Hava boydan boya binlerce hayâletle dolu…
Her ufuktan bu geliş eski seferlerdendir;
O seferlerle açılmış nice yerlerdendir.
Bu sükûnette karıştıkça karanlıkla ışık
Yürüyor, durmadan, insan ve hayâlet karışık;
Kimi gökten, kimi yerden üşüşüp her kapıya,
Giriyor, birbiri ardınca, ilâhî yapıya.
Tanrının mâbedi her bir tarafından doluyor,
Bu saatlerde Süleymâniye târih oluyor.

Ordu-milletlerin en çok döğüşen, en sarpı
Adamış sevdiği Allah’ına bir böyle yapı.
En güzel mâbedi olsun diye en son dînin
Budur öz şekli hayâl ettiği mîmârînin.
Görebilsin diye sonsuzluğu her yerden iyi,
Seçmiş İstanbul’un ufkunda bu kudsî tepeyi;
Taşımış harcını gâzîleri, serdârıyle,
Taşı yenmiş nice bin işçisi, mîmâriyle.
Hür ve engin vatanın hem gece, hem gündüzüne,
Uhrevî bir kapı açmış buradan gökyüzüne,
Taa ki geçsin ezelî rahmete ruh orduları..
Bir neferdir, bu zafer mâbedinin mîmârı.

Ulu mâbed! Seni ancak bu sabah anlıyorum;
Ben de bir vârisin olmakla bugün mağrûrum;
Bir zaman hendeseden âbide zannettimdi;
Kubben altında bu cumhûra bakarken şimdi,
Senelerden beri rüyâda görüp özlediğim
Cedlerin mağfiret iklîmine girmiş gibiyim.
Dili bir, gönlü bir, îmânî bir insan yığını
Görüyor varlığının bir yere toplandığını;
Büyük Allah’ı anarken bir ağızdan herkes
Nice bin dalgalı Tekbîr oluyor tek bir ses;
Yükselen bir nakaratın büyüyen velvelesi,
Nice tuğlarla karışmış nice bin at yelesi!

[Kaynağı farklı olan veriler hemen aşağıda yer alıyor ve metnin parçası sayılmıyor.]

-- ==== Sys2Proof/Machine/Preempt.lean ====
section
/-! DEFINITION. Machine/Preempt.lean: pre-emption and resumption (R225, R226, R303, R379, R397-R400), the host's answers to services
(R395, R417), CTXCMD, debug stops and single steps (R402, R403), and the trace session (R405). An image is kept as a structure
(log 19). -/

namespace Sys2Proof.Machine

/-- The context holds a task that is not saved, stopped or still being filled. -/
def isLive (c : Ctx) : Bool :=
  match c.mode with
  | .ready | .active | .blocked _ => true
  | .empty | .starting | .stopped | .saving | .saved => false

/-- The context may issue. -/
def isRunnable (c : Ctx) : Bool := match c.mode with | .ready | .active => true | _ => false

/-! Saving (R399). -/

/-- An MMA or MMAS (R225). -/
def isProduct (m : Cmd) : Bool := match m.op with | .mmaScratchpad .. | .mmaVector .. | .mmas .. => true | _ => false

/-- The edge latch that a command names. -/
def latchNum (m : Cmd) : Option Nat := (info m.op).latch.map BitVec.toNat

/-- The agent's started commands that must complete before its image is whole: all but MMA and MMAS (R225). -/
def heldBack (s : State) (a : Nat) : Bool := (s.core (coreOf a)).cmds.any fun m => m.agent == a && m.started && !isProduct m

/-- The group at which a product stops: any from its next one to its end (R225, log 5). -/
def stopGroup (m : Cmd) (s : State) : Nat :=
  let z := productSize m (m.latch.getD {})
  m.group + Config.choice s.free % ((z.1 + z.2 - 1) / z.2 + 1 - m.group)

/-- A command of the array moves into an image, with the state and rows of its latch (R225). -/
def imageProduct (a core : Nat) (m : Cmd) (s : State) : State :=
  let i := imageOf s a
  setImage a (some { i with
      cmds := { m with started := false } :: i.cmds, latches := mset {} i.latches (productParts m.op).2.1.toNat (m.latch.getD {}) })
    (s.modCore core fun k => { k with cmds := k.cmds.filter fun x => x.id != m.id })

/-- A product in progress is interrupted (R225): in its loading phase its tile is saved unchanged; else it stops at a group, with its partial tile.
One that meets an error ends with it. -/
def saveProduct (a core : Nat) (m : Cmd) (s : State) : State :=
  if m.group = 0 && Config.choice (s.free + 1) % 2 = 0 then { imageProduct a core m s with free := s.free + 2 }
  else
    let g := stopGroup m s
    match productTo core m (some g) { s with free := s.free + 2 } with
    | .error e => endArray core m (some e) s
    | .ok ((tile, _), s) =>
      let p := productParts m.op
      imageProduct a core { m with latch := some (latchSeen core p.2.1.toNat (m.latch.getD {}) s), group := g } (setCmdTile core p.1 m tile s)

/-- The array's product, if it is the agent's, is interrupted (R225). -/
def saveProducts (a : Nat) (s : State) : State :=
  let core := coreOf a
  ((runningIn (s.core core) 0).filter fun m => m.agent == a && isProduct m).foldl (fun s m => saveProduct a core m s) s

/-- A restore leaves killed registers killed, and they then read as zero (R61, R62). -/
def ageKills (c : Ctx) : Ctx := { c with regs := { c.regs with killed := c.regs.killed.map fun x => (x.1, 2) } }

/-- A task that an overrun has saved goes to the tail of its stage's rerun list and leaves its context, with its pending accesses (R167, R379,
R398); the flags go with it, so that each post counts once (R297). It is kept under a number of its own (log 19). -/
def moveAway (a : Nat) (s : State) : State :=
  let c := s.ctx a
  let core := coreOf a
  let k := s.core core
  let n := awayFrom a s.free
  let key := dirKey s a
  let img := { imageOf s a with
    core := core, tiles := k.tiles.filter fun t => c.allot.tiles.getLsbD t.1
    aq := k.aq.filter fun q => c.allot.queues.getLsbD q.1, busy := k.busy &&& c.allot.tiles
    area := if !s.shut key then s.readLE key 8 / 2 ^ 22 % 2 ^ 24 * 2 ^ 22 else 0 }
  let s := passHoldings a n (setImage n (some img) (setImage a none s))
  let s := s.modCore core fun k => { k with
    busy := k.busy &&& ~~~c.allot.tiles, aq := k.aq.filter fun q => !c.allot.queues.getLsbD q.1 }
  let s := (s.setCtx n { c with saver := 0, answered := none }).setCtx a { allot := c.allot, armed := c.armed, noArea := true }
  let e : QEntry := { c.task.entry with image := some n }
  setDir a 0 (modStage c.task.launch c.task.stage (fun q => { q with reruns := q.reruns ++ [e] }) s).tick

/-- The program of an agent is dropped with its starter; its accesses keep performing (R302). -/
def dropProgram (a : Nat) (s : State) : State :=
  match programOf s a with
  | none => s
  | some (_, n) => if n < 4096 then freeProcessor (coreOf a) s else (leaveAccesses n s).setCtx n {}

/-- A task ends on the host's word (R394, R395, R417): its commands and its program are dropped, and its tiles are no longer busy. -/
def dropCmds (a : Nat) (s : State) : State :=
  (dropProgram a s).modCore (coreOf a) fun k => { k with
    cmds := k.cmds.filter fun m => m.agent != a, busy := k.busy &&& ~~~(s.ctx a).allot.tiles }

/-- The host's answer to a context's service takes effect once it is saved: 1 ends the task, 2 reruns it (R417). -/
def applyAnswer (a : Nat) (s : State) : State :=
  match (s.ctx a).answered with
  | some 1 => emptyCtx a (dropCmds a s)
  | some 2 => rerunTask a (dropCmds a s)
  | _ => s

/-- PREEMPTION_REQUEST (R399): a context of which a pre-emption is asked halts at this boundary; so does one whose task is being started. -/
def execPreemptionRequest (ctx : Nat) (s : State) : Host.Outcome State Fault Refusal :=
  let c := s.ctx ctx
  if (c.saver == 0x31 || c.saver == 0x32) && (isLive c || c.mode == .starting) then
    .next (saveCtx ctx c.saver (traceRec (clusterOf ctx) 4 0 ctx c.pc (.ofNat 64 c.saver) s))
  else .next s

/-- PREEMPTION_SAVE_COMPLETE (R399). -/
def execPreemptionSaveComplete (ctx : Nat) (s : State) : Host.Outcome State Fault Refusal :=
  let c := s.ctx ctx
  if c.mode != .saving || heldBack s ctx then .next s else
  let s := setDir ctx 3 (writeImage ctx ((saveProducts ctx s).modCtx ctx fun c => ageKills { c with mode := .saved }))
  let s := if c.saver = 0x32 then s.modDev fun d => { d with ctxbusy := false } else s
  .next (if c.saver = 0x31 then moveAway ctx s else applyAnswer ctx s)

/-! Resumption (R226, R303, R399). -/

/-- The queues of a core have room for a context's saved commands; an interrupted product takes no place in one. -/
def roomFor (k : Core) (ms : List Cmd) : Bool :=
  (List.range 6).all fun u =>
    decide ((waitingIn k u).length + (ms.filter fun m => unitOf m.op == u && !m.started && m.latch.isNone).length ≤ unitCap u)

/-- The core can take the context's engine state back (R206, R226). -/
def mayResume (s : State) (a : Nat) : Bool :=
  let k := s.core (coreOf a)
  !k.inReset && !k.gated && roomFor k (imageOf s a).cmds

/-- A saved context is restored (R226): its latches and commands return to the core, an interrupted product first; its range fences take counters
again (R172); its program waits for the access processor (R303). The lines that it had read ahead are dropped (log 11). -/
def restoreCtx (a : Nat) (s : State) : State :=
  let i := imageOf s a
  let c := s.ctx a
  let inArray := fun (m : Cmd) => m.latch.isSome
  let s := s.modCore (coreOf a) fun k => { k with
    cmds := i.cmds.filter inArray ++ k.cmds ++ i.cmds.filter fun m => !inArray m
    latches := i.latches.foldr (fun l m => mset {} m l.1 l.2) k.latches }
  let s := setImage a (i.prog.map fun p => { core := coreOf a, prog := some p }) (retakeCounters a c.order.pend [] s)
  let s := traceRec (clusterOf a) 4 1 a c.pc (.ofNat 64 c.saver) s
  setDir a 1 (s.modCtx a fun c => { c with
    mode := if c.task.fills != 0 && !c.ctl.priv then .starting else .ready
    saver := 0, answered := none, quantum := 0, waiting := 0, lines := [] })

/-- The host is asked about a poisoned context, and the cause is traced (R395, R406). -/
def askHost (a : Nat) (s : State) : State :=
  let c := s.ctx a
  postService a 0x3F c.ctl.faddr (finfoOf c.ctl) 0 false (unperformed s a)
    (traceRec (clusterOf a) 3 0x3F a c.ctl.epc (finfoOf c.ctl) (s.modCtx a fun c => { c with answered := none }))

/-- A command of CTXCMD has had its effect (R400). -/
def endBusy (s : State) : State := s.modDev fun d => { d with ctxbusy := false }

/-- CONTEXT_RESUME (R226, R356, R395): a saved context whose resumption has been asked for; a poisoned one raises 0x3F again. One that the host
has served resumes on any core: here, or, as a free value says, through its stage's rerun list (log 41). -/
def execContextResume (ctx : Nat) (s : State) : Host.Outcome State Fault Refusal :=
  let c := s.ctx ctx
  if c.mode != .saved || c.parked || c.answered != some 0 then .next s
  else if c.ctl.poisoned then .next (if c.saver = 0x32 then endBusy (askHost ctx s) else askHost ctx s)
  else if c.saver != 0x31 && c.saver != 0x32 && Config.choice s.free % 2 == 1 then .next (moveAway ctx s.tick)
  else .next (if mayResume s ctx then
      (let t := restoreCtx ctx s
       if c.saver = 0x32 then endBusy t else t)
    else s)

/-- A context is poisoned. -/
def poison (c : Ctx) : Ctx := { c with ctl := { c.ctl with poisoned := true } }

/-- MACHINE_CHECK (R395) (log 43). One of a context that is being saved, or is saved, poisons its image. -/
def execMachineCheck (ctx : Nat) (s : State) : Host.Outcome State Fault Refusal :=
  let c := s.ctx ctx
  match c.mode with
  | .empty => .next s
  | .saving | .saved => .next (askHost ctx (s.modCtx ctx fun c => poison { c with saver := if c.saver = 0x31 then 0x3F else c.saver }))
  | .ready | .active | .blocked _ | .stopped | .starting =>
    .next (saveCtx ctx 0x3F (askHost ctx (s.modCtx ctx poison)))

/-! The host's answers (R417). -/

/-- A record has still to be written, and the one of its index before it has been answered. -/
def recordDue (s : State) (x : Service) : Bool := x.waits && !(s.dev.services.any fun y => y.index == x.index && !y.waits)

/-- A record is written, and is outstanding until SVCDONE answers it, if the accesses it follows have performed. -/
def postRecord (x : Service) (s : State) : State :=
  let s := s.forceIds x.follows
  if s.anyPending x.follows then s
  else (writeRecord x s).modDev fun d => { d with services := { x with waits := false } :: d.services.erase x }

/-- The records that wait are written with the device's time; when is open (log 5). -/
def postRecords (s : State) : State :=
  match s.dev.services.find? (recordDue s) with
  | none => s
  | some x => if Config.choice s.free % 2 = 0 then s.tick else postRecord x s.tick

Gördüm ön safta oturmuş nefer esvaplı biri
Dinliyor vecd ile tekrar alınan Tekbîr’i
Ne kadar saf idi sîmâsı bu mü’min neferin!
Kimdi? Bânisi mi, mîmârı mı ulvî eserin?
Taa Malazgirt ovasından yürüyen Türkoğlu
Bu nefer miydi? Derin gözleri yaşlarla dolu,
Yüzü dünyâda yiğit yüzlerinin en güzeli,
Çok büyük bir iş görmekle yorulmuş belli;
Hem büyük yurdu kuran hem koruyan kudretimiz
Her zaman varlığımız, hem kanımız hem etimiz;
Vatanın hem yaşayan vârisi hem sâhibi o,
Görünür halka bu günlerde teselli gibi o,
Hem bu toprakta bugün, bizde kalan her yerde,
Hem de çoktan beri kaybettiğimiz yerlerde.

Karşı dağlarda tutuşmuş gibi gül bahçeleri,
Koyu bir kırmızılık gökten ayırmakta yeri.
Gökte top sesleri var, belli, derinden derine;
Belki yüzlerce şehir sesleniyor birbirine.
Çok yakından mı bu sesler, çok uzaklardan mı?
Üsküdar’dan mı? Hisar’dan mı? Kavaklar’dan mı?
Bursa’dan, Konya’dan, İzmir’den, uzaktan uzağa,
Çarpıyor birbiri ardınca o dağdan bu dağa;
Şimdi her merhaleden, taa Bâyezîd’den, Van’dan,
Aynı top sesleri birbir geliyor her yandan.
Ne kadar duygulu, engin ve mübârek bu seher!
Kadın erkek ve çocuk, gönlü dolanlar, yer yer,
Dinliyor hepsi büyük hâtırâlar rüzgârını,
Çaldıran topları ardınca Mohaç toplarını.

Gökte top sesleri, bir bir, nerelerden geliyor?
Mutlaka her biri bir başka zaferden geliyor:
Kosova’dan, Niğbolu’dan, Varna’dan, İstanbul’dan..
Anıyor her biri bir vak’ayı heybetle bu an;
Belgrad’dan mı? Budin, Eğri ve Uyvar’dan mı?
Son hudutlarda yücelmiş sıra dağlardan mı?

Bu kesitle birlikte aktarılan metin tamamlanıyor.